We asked the elderly gurjara to fetch some curd, dhR^ita, and saktU preferably of barley, and then for a brief moment remembering the AchArya who had taught us, set out to prepare a yavAgu with suitable OShadhi-s: pR^iShNiparNI, bilvamUla, trAyamANa-phalAdi that we had in our possession, while sorely missing the others that we knew were required but we had not.  For a moment we considered whether emesis through vamana should be first attempted, but then remembered the counter-indication in the saMhitA in case the toxins had gone beyond the stomach, and decided against it.  With an atharvan mantra on our lips we administered the first oral dose to the patient, and applied paippalAdi mixed with dhR^ita on his upper limbs, uttering a kaumAra mantra that we had received from our teacher.

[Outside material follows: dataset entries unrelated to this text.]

-- ==== Sys2Proof/Machine/Codec.lean ====
section
/-! DEFINITION. The meanings of the word operations `ENC` and `DEC` (spec 40_codec.md R74, R80). -/

namespace Sys2Proof.Machine

/-- `ENC` (R74): the codeword of `w[11:0]`; no state is written but the response. -/
def execEnc (w : BitVec 24) (s : State) : Host.Outcome State Fault Refusal :=
  .next (s.respond (.rw statusOk (encodeWord s.config.b (encOperand w))))

/-- `DEC` (R80): decode the received word, add the delta to the counters, answer the data word or `UNC`. -/
def execDec (w : BitVec 24) (s : State) : Host.Outcome State Fault Refusal :=
  let (res, dl) := decodeWord s.config.b w
  .next ((s.setStat (s.stat.add s.config dl)).respond (.rw (decStatus res) (decField res)))

end Sys2Proof.Machine
end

After a few ghaDI-s of thus treating, by the grace of our learned AchArya, and certainly because the patient had more life destined to him, he showed improvement.  While the fever was still high, we observed perspiration of sveda, stabilising breathing and improving nADI-gati.  We then administered another dose and now had to wait until the gurjara could arrange the patient to be taken to the vaidya at the dawn.

The grateful older gentleman opened up to us, and as we sat observing the patient, he told us that they were sons of a merchant from kAshI, and had led a sArtha of a five-hundred shakaTa-s laden with various merchandise to bAlkha and pArasIka countries.  Having done their business there, they had gone further west towards the metropolis of bhagadAda to buy merchandise for import, as they had done several times in the past.  But not this time.  This time they returned plundered and desolate, thankful for their lives.  There was some devilry in the making, told the merchant.  “How could the pArasIka armies be defeated in their own backyard, not by the yavana-romakau but barbara desert-dwelling aravaka-s!”

“And why not?”, joined the gurjara, “have you forgotten the invasion of the hUNa-s only two decades back at our own frontiers?  Had it not been for mahArAjAdhirAja prabhAkara vardhana’s visionary policy, the barbara hUNa-s would have overrun even sthANvIshvara!”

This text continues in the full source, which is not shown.